The Research Institute for Food Science, Kyoto University, 611, Uji, Kyoto, Japan.
Photosynth Res. 1993 Jan;38(3):433-40. doi: 10.1007/BF00046771.
A new binding site for anions which inhibit the water oxidizing complex (WOC) of Photosystem II in spinach has been identified. Anions which bind to this site inhibit the flash-induced S2/S0 catalase reaction (2H2O2→2H2O+O2) of the WOC by displacing hydrogen peroxide. Using a mass spectrometer and gas permeable membrane to detect the (32)O2 product, the yield and lifetime of the active state of the flash-induced catalase (to be referred to simply as 'flash-catalase') reaction were measured after forming the S2 or S0-states by a short flash. The increase in flash-catalase activity with H2O2 concentration exhibits a Km=10-20 mM, and originates from an increase in the lifetime by 20-fold of the active state. The increased lifetime in the presence of peroxide is ascribed to formation of the long-lived S0-state at the expense of the unstable S2-state. The anion inhibition site differs from the chloride site involved in stimulating the photolytic water oxidation reaction (2H2O→O2+4e(-)+4H(+)). Whereas water oxidation requires Cl(-) and is inhibited with increasing effectiveness by F(-)≪CN(-)≪N3 (-), the flash-catalase reaction is weakly inhibited by Cl(-), and with increasing effectiveness by F(-)≪CN(-), N3 (-). Unlike water oxidation, chloride is unable to suppress or reverse inhibition of the flash-catalase reaction caused by these anions. The inhibitor effectiveness correlates with the pKa of the conjugate acid, suggesting that the protonated species may be the active inhibitor. The reduced activity arises from a shortening of the lifetime of the flash-induced catalase active state by 3-10 fold owing to stronger anion binding in the flash-induced states, S2 and S0, than in the dark S-states, S1 and S-1. To account for the paradoxical result that higher anion concentrations are required to inhibit at lower H2O2 concentrations, where S2 forms initially after the flash, than at higher H2O2 concentrations, where S0 forms initially after the flash, stronger anion binding to the S0-state than to the S2-state is proposed. A kinetic model is given which accounts for these equilibria with anions and H2O2. The rate constant for the formation/release of O2 by reduction of S2 in the WOC is <0.4 s(-1).

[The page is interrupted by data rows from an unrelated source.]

-- ==== Sys2Proof/Machine/Constants.lean ====
section
/-! DEFINITION. The fixed literals of 00_scope.md R8, each under the name the spec gives it: the spec calls them
unaudited and asks that a model keep each as a named constant (93_implementation_defined.md U1). -/

namespace Sys2Proof.Machine

/-- `MARKER` (R111). -/
def marker : Byte := 0x01#8

/-- `PREAMBLE_LEN` (R81). -/
def preambleLen : Nat := 3

/-- `FRAME_LEN` (R81). -/
def frameLen : Nat := 4

/-- `HOLD_MS` (R133). -/
def holdMs : Nat := 1000

/-- `DC_GAP_MS` (R136 (a)). -/
def dcGapMs : Nat := 1000

/-- `DC_RELEASE_MS` (R136 (b)). -/
def dcReleaseMs : Nat := 1000

/-- `LOCKOUT_MS` (R136). -/
def lockoutMs : Nat := 1000

/-- `BOOT_LOCKOUT_MS` (R165). -/
def bootLockoutMs : Nat := 1000

/-- `TOL` (R172). -/
def tol : Nat := 5

/-- `RAW_PER_INCH` (R161, R162). -/
def rawPerInch : Nat := 10

/-- The `TIME_BITS` for which the command word of 30_encoding.md R84 is defined; the parameter itself is
`Params.timeBits`. -/
def wordTimeBits : Nat := 32

/-- `N_BTN` (R26). -/
def nBtn : Nat := 2

/-- `LBL_NONE` (R96). -/
def lblNone : Label := 0x00#8

end Sys2Proof.Machine
end

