-- ==== Sys2Proof/Config.lean ====
section
/-! DEFINITION. What the configuration layer supplies (10_state.md R39, 00_scope.md R8), and the values the
spec leaves open, as opaque constants. The fixed literals stand in Machine/Constants.lean. -/

namespace Sys2Proof

/-- The configuration registers of R39 and the numeric parameters of R8 left OPEN: constant over a trace, read
by the operations, written by none. A machine holds one such record (`State.cfg`, assumption log 4). -/
structure Params where
  /-- `TIME_BITS`: the width of the clock, in bits; see `Params.valid`. -/
  timeBits : Nat
  /-- `MIN_RAW`, calibration: raw units at minimum. -/
  minRaw : Raw
  /-- `MAX_RAW`, stored for calibration completeness; no rule reads it (R39, R179). -/
  maxRaw : Raw
  /-- `MIN_H`, calibration: height at minimum, in `1/INCH_SCALE` inch. -/
  minH : Height
  /-- `INCH_SCALE`: counts per inch of inch-valued quantities; see `Params.valid`. -/
  inchScale : Nat
  /-- `DC_LABEL[0]`: the label a double-click on `UP` selects. -/
  dcLabelUp : Label
  /-- `DC_LABEL[1]`: the label a double-click on `DOWN` selects. -/
  dcLabelDown : Label
  /-- `SEL_ATTACHED`: whether a selector is attached (R180). -/
  selAttached : Bool
  /-- `STARTUP_PULSE_MS`, carried only in `EV_DELAY` (R166). -/
  startupPulseMs : BitVec 32
  /-- `REPORT_PERIOD_MS`, read by no rule (R232). -/
  reportPeriodMs : Nat
deriving DecidableEq, Repr

/-- The constraints of R8 and 92_eei_decisions.md: `INCH_SCALE` is a positive multiple of 10, `TIME_BITS` is
positive. -/
abbrev Params.valid (c : Params) : Prop := 0 < c.inchScale ∧ c.inchScale % 10 = 0 ∧ 0 < c.timeBits

namespace Config

/-- `STARTUP_PULSE_MS` of the machine that `State.reset` describes. OPEN, no default: free (log 5). -/
opaque startupPulseMs : BitVec 32

/-- `REPORT_PERIOD_MS` of the machine that `State.reset` describes. OPEN, no default: free (log 5). -/
opaque reportPeriodMs : Nat

/-- The free part of `RND` (R162): whether a quotient that is no integer is rounded up or down. R162's (1) and
(2) leave exactly this choice, one for each rational (log 6). -/
opaque roundUp : Rat → Bool

/-- The payload of an `EV_PUB_INCH` word whose value does not fit a 32-bit two's complement number: R91 states
none, so it is free (log 12). -/
opaque inchPayload : Int → BitVec 32

/-- The parameters of `State.reset`: the defaults of 92_eei_decisions.md and 95_test_vectors.md where the spec
states one, and zero for `MAX_RAW`. DESIGN CHOICE (log 4, unsafe); the last two free (log 5). -/
def params : Params where
  timeBits := 32
  minRaw := 0#32
  maxRaw := 0#32
  minH := 0#32
  inchScale := 1000
  dcLabelUp := 1#8
  dcLabelDown := 2#8
  selAttached := true
  startupPulseMs := startupPulseMs
  reportPeriodMs := reportPeriodMs

end Config
end Sys2Proof
end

已鉴定出一种新的阴离子结合位点,该位点可抑制菠菜光合系统 II 的水氧化复合酶(WOC)。与该位点结合的阴离子通过取代过氧化氢来抑制 WOC 的闪光诱导 S2/S0 过氧化氢酶反应(2H2O2→2H2O+O2)。使用质谱仪和透气膜检测(32)O2 产物,通过短闪光形成 S2 或 S0 态后,测量闪光诱导过氧化氢酶(简称为“闪光-过氧化氢酶”)反应的活性态的产率和寿命。随着 H2O2 浓度的增加,闪光-过氧化氢酶活性的增加呈现 Km=10-20mM,并且源自活性态寿命增加 20 倍。过氧化物存在下寿命的增加归因于稳定的 S2 态形成,而不稳定的 S0 态则形成。阴离子抑制位点不同于参与刺激光解水氧化反应(2H2O→O2+4e(-)+4H(+))的氯位点。虽然水氧化需要 Cl(-),并且随着 F(-)≪CN(-)≪N3 (-)的有效性增加而受到抑制,但氯(-)对闪光-过氧化氢酶反应的抑制作用较弱,而 F(-)≪CN(-),N3 (-)的抑制作用则增强。与水氧化不同,氯离子无法抑制或逆转这些阴离子对闪光-过氧化氢酶反应的抑制作用。抑制剂的有效性与共轭酸的 pKa 相关,表明质子化物质可能是活性抑制剂。由于在闪光诱导的 S2 和 S0 态中阴离子结合比在暗态 S1 和 S-1 中更强,因此活性状态的闪光诱导过氧化氢酶的寿命缩短了 3-10 倍,导致活性降低。为了解释在较低 H2O2 浓度下需要更高的阴离子浓度才能抑制初始形成 S2 的初始形成的闪光后,而在初始形成 S0 的较高 H2O2 浓度下需要更高的阴离子浓度才能抑制的矛盾结果,提出了阴离子与 S0 态的结合比与 S2 态更强的观点。提出了一个动力学模型,该模型用阴离子和 H2O2 来解释这些平衡。WOC 中 S2 还原形成/释放 O2 的速率常数<0.4 s(-1)。